[Data entries]
______

-- ==== Sys2Proof/Proofs/Brackets.lean ====
section
/-!
Results of approximations and rotations from a fraction between two values of the format (R62, R63, R65, R66, R376).
-/

namespace Sys2Proof.Machine

set_option Elab.async false

variable {f : Fmt} {sp : FloatSpec} {g n d : Nat} {c : Rounding} {neg sat ftz away : Bool} {Y : ℝ}

/- Brackets. -/

theorem largest_exponent (hi : Ieee f sp) : ((sp.maxMag >>> sp.m : Nat) : ℤ) - (sp.bias : ℤ) = sp.bias := by
  have hp := Nat.two_pow_pos sp.m
  have hmax := hi.maxMag
  have hdiv : sp.maxMag / 2 ^ sp.m = 2 * sp.bias := by
    refine Nat.div_eq_of_lt_le ?_ ?_
    · have : (2 * sp.bias + 1) * 2 ^ sp.m = 2 * sp.bias * 2 ^ sp.m + 2 ^ sp.m := by ring
      omega
    · omega
  rw [shiftRight_eq, hdiv]
  push_cast
  ring

/-- The rounding of `placeBracket`, away from zero or towards it. -/
def bracketRounding (sat ftz neg up : Bool) : Rounding :=
  { mode := if up then (if neg then 2 else 3) else 1, sat := sat, ftz := ftz }

theorem bracketRounding_up : (bracketRounding sat ftz neg true).Up neg := by
  cases neg
  · exact .inr ⟨rfl, rfl⟩
  · exact .inl ⟨rfl, rfl⟩

theorem bracketRounding_down : (bracketRounding sat ftz neg false).Down := rfl

theorem placeBracket_eq (hi : Ieee f sp) (hn : 0 < n) (hd : 0 < d) (up : Bool)
    (hup : up = (away || decide (sp.val sp.top ≤ (n : ℝ) / d))) : placeBracket sp f.width sat ftz neg away n d =
      ((placeMag sp f.width (bracketRounding sat ftz neg up) neg n d).1,
        (placeMag sp f.width (bracketRounding sat ftz neg up) neg n d).2 ||| flNX) := by
  have hlog : decide (sp.val sp.top ≤ (n : ℝ) / d) = decide ((sp.bias : ℤ) < log2Frac n d) := by
    rw [decide_eq_decide, val_top, ← le_log2Frac_iff hn hd]
    omega
  rw [hup, hlog, placeBracket, largest_exponent hi]
  rfl

/-- The magnitude that a bracket takes. -/
def bracketMag (sp : FloatSpec) (away : Bool) (g : Nat) : Nat := if away = true ∨ sp.top ≤ g then g + 1 else g

theorem bracketMag_eq (sp : FloatSpec) (away : Bool) (g : Nat) : bracketMag sp away g = g ∨ bracketMag sp away g = g + 1 :=
  (ite_eq_or_eq ..).symm

theorem inexactFlags_or (sp : FloatSpec) (g : Nat) : inexactFlags sp g ||| flNX = inexactFlags sp g := by
  rw [inexactFlags]
  split <;> decide

theorem overflowOf_or (f : Fmt) (sp : FloatSpec) (sat neg : Bool) :
    ((overflowOf f sp sat neg).1, (overflowOf f sp sat neg).2 ||| flNX) = overflowOf f sp sat neg := by
  have hsat : (flSAT ||| flNX) ||| flNX = flSAT ||| flNX := by decide
  have hof : (flOF ||| flNX) ||| flNX = flOF ||| flNX := by decide
  rw [overflowOf]
  cases sat
  · exact Prod.ext rfl hof
  · exact Prod.ext rfl hsat

/-- What a bracket gives for a fraction between the magnitude g and the next one. -/
def bracketed (f : Fmt) (sp : FloatSpec) (sat neg away : Bool) (g : Nat) : Nat × Flags :=
  if sp.maxMag < bracketMag sp away g then overflowOf f sp sat neg
  else (Claims.signed f neg (bracketMag sp away g), inexactFlags sp g)

theorem placeBracket_between (hi : Ieee f sp) (hn : 0 < n) (hd : 0 < d) (hy : Between sp ((n : ℝ) / d) g)
    (hf : ftz = false ∨ (2 : ℝ) ^ (1 - (sp.bias : ℤ)) ≤ (n : ℝ) / d) :
    placeBracket sp f.width sat ftz neg away n d = bracketed f sp sat neg away g := by
  have htop : sp.val sp.top ≤ (n : ℝ) / d ↔ sp.top ≤ g :=
    ⟨fun h => (hy.lt_iff _).mp (h.lt_of_ne (hy.ne _)), fun h => ((hy.lt_iff _).mpr h).le⟩
  rw [bracketed, placeBracket_eq hi hn hd _ rfl]
  by_cases hup : away = true ∨ sp.top ≤ g
  · have hb : (away || decide (sp.val sp.top ≤ (n : ℝ) / d)) = true := by simpa [htop] using hup
    have hplace := placeMag_between (c := bracketRounding sat ftz neg true) hi hn hd hy hf (.inr ⟨bracketRounding_up, rfl⟩)
    rw [hb, hplace, bracketMag, if_pos hup, overflowed_up hi bracketRounding_up]
    split
    · exact overflowOf_or ..
    · rw [inexactFlags_or]
  · have hb : (away || decide (sp.val sp.top ≤ (n : ℝ) / d)) = false := by simpa [htop] using hup
    have hplace := placeMag_between (neg := neg) (c := bracketRounding sat ftz neg false) hi hn hd hy hf (.inl ⟨bracketRounding_down, rfl⟩)
    have hmax : ¬ sp.maxMag < g := by
      rw [← top_le_iff hi]
      exact fun h => hup (.inr h)
    rw [hb, hplace, bracketMag, if_neg hup, if_neg hmax, if_neg hmax, inexactFlags_or]

/-- A value past the largest finite one overflows (R63). -/
theorem placeBracket_overflows (hi : Ieee f sp) (hn : 0 < n) (hd : 0 < d) (hy : (n : ℝ) / d = sp.val g)
    (hg : sp.maxMag < g) : placeBracket sp f.width sat false neg away n d = overflowOf f sp sat neg := by
  have htop : sp.val sp.top ≤ (n : ℝ) / d := by
    rw [hy]
    exact (val_strictMono sp).monotone ((top_le_iff hi).mpr hg)
  have hplace := placeMag_exact (c := bracketRounding sat false neg true) (neg := neg) hi hn hd hy (.inl rfl)
  rw [if_pos hg, overflowed_up hi bracketRounding_up] at hplace
  rw [placeBracket_eq hi hn hd true (by simp [htop]), hplace]
  exact overflowOf_or ..

/-- A bracket is what the rules of R62 and R63 allow. -/
theorem bracketResult_bracketed (hi : Ieee f sp) (hY : Between sp Y g) :
    Claims.BracketResult f sp sat neg Y (bracketed f sp sat neg away g) := by
  have hmin := min_normal_le_maxMag hi
  have hmax := maxMag_lt_top hi
  have hmag := bracketMag_eq sp away g
  have hholds (hle : bracketMag sp away g ≤ sp.maxMag) :
      ∃ q, Claims.Holds f (Claims.signed f neg (bracketMag sp away g)) neg q ∧ Claims.Brackets f Y q :=
    ⟨_, holds_signed hi neg hle, hY.brackets hi hmag⟩
  unfold Claims.BracketResult bracketed
  dsimp only
  by_cases hsub : g < 2 ^ sp.m
  · have hle : bracketMag sp away g ≤ sp.maxMag := by omega
    rw [if_pos ((min_normal_le_iff sp hY).mpr hsub), if_neg (not_lt.mpr hle)]
    exact ⟨if_pos hsub, hholds hle⟩
  · rw [if_neg fun h => hsub ((min_normal_le_iff sp hY).mp h), ← val_maxMag hi, ← val_top]
    by_cases hover : sp.maxMag < bracketMag sp away g
    · rw [if_pos hover]
      exact .inr ⟨rfl, (hY.lt_iff _).mpr (by omega)⟩
    · rw [if_neg hover]
      have hlt : g < sp.top := by
        by_contra h
        rw [bracketMag, if_pos (.inr (not_lt.mp h))] at hover
        omega
      exact .inl ⟨if_neg hsub, (hY.lt_val_iff _).mpr hlt, hholds (not_lt.mp hover)⟩

theorem bracketResult_overflow (hi : Ieee f sp) (hg : sp.maxMag < g) :
    Claims.BracketResult f sp sat neg (sp.val g) (overflowOf f sp sat neg) := by
  have hmin := min_normal_le_maxMag hi
  have hlt := (val_strictMono sp) hg
  unfold Claims.BracketResult
  dsimp only
  rw [← val_min_normal, ← val_maxMag hi, if_neg (not_lt.mpr ((val_strictMono sp).monotone (by omega)))]
  exact .inr ⟨rfl, hlt⟩

/- Approximations outside f64. -/

theorem signed_mod (hi : Ieee f sp) (hg : g ≤ sp.maxMag) : Claims.signed f neg g % 1 <<< (f.width - 1) = g :=
  (signed_eq hi neg hg).2

variable {c : Descr} {op : Nat} {operands : List Nat}

section
variable (hi : Ieee f sp) (hf : f ≠ .f64) (hn : 0 < n) (hd : 0 < d) (hy : Between sp ((n : ℝ) / d) g)
include hi hf hn hd hy

/-- In the normal range an approximation is a bracket (R65). -/
theorem placeApprox_normal (hg : ¬ g < 2 ^ sp.m) :
    placeApprox op f sp c neg operands n d = bracketed f sp c.sat neg (awayFor op f operands) g := by
  have hge : (2 : ℝ) ^ (1 - (sp.bias : ℤ)) ≤ (n : ℝ) / d := by
    rw [← not_lt, min_normal_le_iff sp hy]; exact hg
  have hlog : ¬ log2Frac n d < 1 - (sp.bias : ℤ) := by rw [log2Frac_lt_iff hn hd, not_lt]; exact hge
  rw [placeApprox, if_neg hf]
  dsimp only
  rw [if_neg (by simp [hlog]), placeBracket_between hi hn hd hy (.inr hge)]

/-- A result that is subnormal stays subnormal or becomes 0 (R66). -/
theorem placeApprox_subnormal (hg : g < 2 ^ sp.m) (hftz : c.ftz = false) : ∃ g', (g' = g ∨ g' = g + 1) ∧ g' < 2 ^ sp.m ∧
    placeApprox op f sp c neg operands n d = (Claims.signed f neg g', flUF ||| flNX) := by
  have hmin := min_normal_le_maxMag hi
  have hmax := maxMag_lt_top hi
  have hlog : log2Frac n d < 1 - (sp.bias : ℤ) := by
    rw [log2Frac_lt_iff hn hd]; exact (min_normal_le_iff sp hy).mpr hg
  have hbr (away : Bool) : placeBracket sp f.width c.sat c.ftz neg away n d =
      (Claims.signed f neg (bracketMag sp away g), flUF ||| flNX) := by
    have hle : ¬ sp.maxMag < bracketMag sp away g := by have := bracketMag_eq sp away g; omega
    rw [placeBracket_between hi hn hd hy (.inl hftz), bracketed, if_neg hle, inexactFlags, if_pos hg]
  have hmod (away : Bool) : Claims.signed f neg (bracketMag sp away g) % 1 <<< (f.width - 1) = bracketMag sp away g :=
    signed_mod hi (by have := bracketMag_eq sp away g; omega)
  have hlow : bracketMag sp false g = g := if_neg (by simp; omega)
  rw [placeApprox, if_neg hf]
  dsimp only
  rw [hbr, hbr, hmod, one_shiftLeft, hlow]
  by_cases hnormal : bracketMag sp (awayFor op f operands) g = 2 ^ sp.m
  · exact ⟨g, .inl rfl, hg, if_pos (by simp [hlog, hnormal])⟩
  · refine ⟨_, bracketMag_eq .., ?_, if_neg (by simp [hnormal])⟩
    have := bracketMag_eq sp (awayFor op f operands) g
    omega

/-- A result that is subnormal is flushed where ftz holds (R62, R66). -/
theorem placeApprox_flushed (hg : g < 2 ^ sp.m) (hftz : c.ftz = true) :
    placeApprox op f sp c neg operands n d = (Claims.signed f neg 0, flUF ||| flNX) := by
  have hmin := min_normal_le_maxMag hi
  have hmax := maxMag_lt_top hi
  have hlt := (min_normal_le_iff sp hy).mpr hg
  have hlog : log2Frac n d < 1 - (sp.bias : ℤ) := (log2Frac_lt_iff hn hd _).mpr hlt
  have htop : ¬ sp.val sp.top ≤ (n : ℝ) / d := by rw [not_le, hy.lt_val_iff]; omega
  have hflags : (flUF ||| flNX) ||| flNX = flUF ||| flNX := by decide
  have hzero {up : Bool} (ht : tiny sp (bracketRounding c.sat c.ftz neg up) neg n d = true) (away : Bool)
      (hup : up = (away || decide (sp.val sp.top ≤ (n : ℝ) / d))) :
      placeBracket sp f.width c.sat c.ftz neg away n d = (Claims.signed f neg 0, flUF ||| flNX) := by
    rw [placeBracket_eq hi hn hd up hup, placeMag_flushed hi hftz ht, hflags]
  have hdown : placeBracket sp f.width c.sat c.ftz neg false n d = (Claims.signed f neg 0, flUF ||| flNX) :=
    hzero (tiny_of_down hd bracketRounding_down hlt) false (by simp [htop])
  have h0 : Claims.signed f neg 0 % 1 <<< (f.width - 1) = 0 := signed_mod hi (Nat.zero_le _)
  have hp := Nat.two_pow_pos sp.m
  rw [placeApprox, if_neg hf]
  dsimp only
  rw [hdown]
  cases awayFor op f operands with
  | false => rw [hdown]; exact ite_self _
  | true =>
    cases ht : tiny sp (bracketRounding c.sat c.ftz neg true) neg n d with
    | true => rw [hzero ht true (by simp)]; exact ite_self _
    | false =>
      have hescape := placeMag_escapes hi hn hd hy hg bracketRounding_up ht
      refine if_pos ?_
      rw [placeBracket_eq hi hn hd true (by simp), hescape]
      have hmod : Claims.signed f neg (2 ^ sp.m) % 1 <<< (f.width - 1) = 2 ^ sp.m := signed_mod hi hmin
      rw [hmod, one_shiftLeft]
      simp [hlog]

end

/-- An approximation outside f64 of an exact magnitude is what R65 and R66 allow, when it is taken around a fraction
between the same two values of the format. -/
theorem approxResult_placeApprox {o : Claims.Approx} (hi : Ieee f sp) (hf : f ≠ .f64) (hn : 0 < n) (hd : 0 < d)
    (hy : Between sp ((n : ℝ) / d) g) (hY : Y < 2 ^ (1 - (sp.bias : ℤ)) ↔ g < 2 ^ sp.m) (hpow : ∀ e : ℤ, Y ≠ 2 ^ e)
    {y : ℝ} (hnear : Claims.Near o Y y)
    (hyb : Between sp y g) (hrcp : ¬ (o = .rcp ∧ Y < 2 ^ (1 - (sp.bias : ℤ)))) :
    Claims.ApproxResult o f sp c.sat c.ftz neg Y (placeApprox op f sp c neg operands n d) := by
  have hmin := min_normal_le_maxMag hi
  unfold Claims.ApproxResult
  dsimp only
  rw [if_neg hrcp]
  refine ⟨fun e he => (hpow e he).elim, fun _ => ?_⟩
  by_cases hg : g < 2 ^ sp.m
  · rw [if_pos (hY.mpr hg)]
    cases hftz : c.ftz with
    | true =>
      rw [placeApprox_flushed hi hf hn hd hy hg hftz]
      exact ⟨rfl, 0, by simpa using holds_signed hi neg (Nat.zero_le _), by positivity, fun _ => rfl, fun h => (nomatch h)⟩
    | false =>
      obtain ⟨g', hg', hlt, hres⟩ := placeApprox_subnormal hi hf hn hd hy hg hftz
      rw [hres]
      have hval : sp.val g' < 2 ^ (1 - (sp.bias : ℤ)) := by
        rw [← val_min_normal]
        exact val_strictMono sp hlt
      exact ⟨rfl, sp.val g', holds_signed hi neg (by omega), hval, fun h => (nomatch h),
        fun _ _ => ⟨y, hnear, hyb.brackets hi hg'⟩⟩
  · rw [if_neg fun h => hg (hY.mp h), if_neg hf, placeApprox_normal hi hf hn hd hy hg]
    have hres := bracketResult_bracketed (sat := c.sat) (neg := neg) (away := awayFor op f operands) hi hyb
    unfold Claims.BracketResult at hres
    dsimp only at hres
    rw [if_neg fun h => hg ((min_normal_le_iff sp hyb).mp h)] at hres
    exact ⟨y, hnear, hres⟩

/-- An approximation outside f64 overflows where both magnitudes lie past every finite value. -/
theorem approxResult_overflows {o : Claims.Approx} (hi : Ieee f sp) (hf : f ≠ .f64) (hn : 0 < n) (hd : 0 < d)
    (hy : Between sp ((n : ℝ) / d) g) (hg : sp.top ≤ g) (hY : sp.val sp.top ≤ Y) (hpow : ∀ e : ℤ, Y ≠ 2 ^ e)
    (hnear : Claims.Near o Y Y) :
    Claims.ApproxResult o f sp c.sat c.ftz neg Y (placeApprox op f sp c neg operands n d) := by
  have hmin := min_normal_le_maxMag hi
  have hmax := maxMag_lt_top hi
  have hlarge : sp.val sp.maxMag < Y := (val_strictMono sp hmax).trans_le hY
  have hnormal : ¬ Y < 2 ^ (1 - (sp.bias : ℤ)) := by
    rw [← val_min_normal, not_lt]
    exact ((val_strictMono sp).monotone hmin).trans hlarge.le
  have hover : bracketed f sp c.sat neg (awayFor op f operands) g = overflowOf f sp c.sat neg := by
    rw [bracketed, bracketMag, if_pos (Or.inr hg), if_pos (by omega)]
  unfold Claims.ApproxResult
  dsimp only
  rw [if_neg fun h => hnormal h.2, if_neg hnormal, if_neg hf, placeApprox_normal hi hf hn hd hy (by omega), hover, ← val_maxMag hi]
  exact ⟨fun e he => (hpow e he).elim, fun _ => ⟨Y, hnear, .inr ⟨rfl, hlarge⟩⟩⟩

/- Powers of two. -/

/-- The magnitude of 2^e, where the format holds it. -/
theorem exists_mag_pow (hi : Ieee f sp) {e : ℤ} (hlow : sp.qmin ≤ e) (hhigh : e ≤ sp.bias) :
    ∃ g ≤ sp.maxMag, sp.val g = 2 ^ e := by
  have hmax := hi.maxMag
  have hmin := min_normal_le_maxMag hi
  by_cases he : 1 - (sp.bias : ℤ) ≤ e
  · obtain ⟨k, hk⟩ := Int.eq_ofNat_of_zero_le (show 0 ≤ e + sp.bias by omega)
    have hk1 : 1 ≤ k := by omega
    refine ⟨k * 2 ^ sp.m, ?_, by rw [val_pow sp hk1]; congr 1; omega⟩
    have hle : k * 2 ^ sp.m ≤ 2 * sp.bias * 2 ^ sp.m := Nat.mul_le_mul_right _ (by omega)
    have hexpand : (2 * sp.bias + 1) * 2 ^ sp.m = 2 * sp.bias * 2 ^ sp.m + 2 ^ sp.m := by ring
    have := Nat.two_pow_pos sp.m
    omega
  · obtain ⟨i, hi'⟩ := Int.eq_ofNat_of_zero_le (show 0 ≤ e - sp.qmin by omega)
    have him : i ≤ sp.m := by rw [FloatSpec.qmin] at hi'; omega
    refine ⟨2 ^ i, (Nat.pow_le_pow_right (by omega) him).trans hmin, by rw [val_subnormal_pow sp him]; congr 1; omega⟩

/-- 2^e as the rounding of `placePow` takes it. -/
theorem placePow_eq (hi : Ieee f sp) (e : ℤ) : placePow f sp c neg e =
    placeMag sp f.width (bracketRounding c.sat c.ftz neg (decide ((sp.bias : ℤ) < max (-3000) (min e 3000)))) neg
      (pow2 (max (-3000) (min e 3000))).1 (pow2 (max (-3000) (min e 3000))).2 := by
  rw [placePow, largest_exponent hi]
  rfl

______

▶ Exercise goal
All that is wanted is a faithful reproduction of the line above with "Claims.BracketResult f sp sat neg Y", the line with "outside f64. -/", and every line in between.

▶ Task result
    Claims.BracketResult f sp sat neg Y (bracketed f sp sat neg away g) := by
  have hmin := min_normal_le_maxMag hi
  have hmax := maxMag_lt_top hi
  have hmag := bracketMag_eq sp away g
  have hholds (hle : bracketMag sp away g ≤ sp.maxMag) :
      ∃ q, Claims.Holds f (Claims.signed f neg (bracketMag sp away g)) neg q ∧ Claims.Brackets f Y q :=
    ⟨_, holds_signed hi neg hle, hY.brackets hi hmag⟩
  unfold Claims.BracketResult bracketed
  dsimp only
  by_cases hsub : g < 2 ^ sp.m
  · have hle : bracketMag sp away g ≤ sp.maxMag := by omega
    rw [if_pos ((min_normal_le_iff sp hY).mpr hsub), if_neg (not_lt.mpr hle)]
    exact ⟨if_pos hsub, hholds hle⟩
  · rw [if_neg fun h => hsub ((min_normal_le_iff sp hY).mp h), ← val_maxMag hi, ← val_top]
    by_cases hover : sp.maxMag < bracketMag sp away g
    · rw [if_pos hover]
      exact .inr ⟨rfl, (hY.lt_iff _).mpr (by omega)⟩
    · rw [if_neg hover]
      have hlt : g < sp.top := by
        by_contra h
        rw [bracketMag, if_pos (.inr (not_lt.mp h))] at hover
        omega
      exact .inl ⟨if_neg hsub, (hY.lt_val_iff _).mpr hlt, hholds (not_lt.mp hover)⟩

theorem bracketResult_overflow (hi : Ieee f sp) (hg : sp.maxMag < g) :
    Claims.BracketResult f sp sat neg (sp.val g) (overflowOf f sp sat neg) := by
  have hmin := min_normal_le_maxMag hi
  have hlt := (val_strictMono sp) hg
  unfold Claims.BracketResult
  dsimp only
  rw [← val_min_normal, ← val_maxMag hi, if_neg (not_lt.mpr ((val_strictMono sp).monotone (by omega)))]
  exact .inr ⟨rfl, hlt⟩

/- Approximations outside f64. -/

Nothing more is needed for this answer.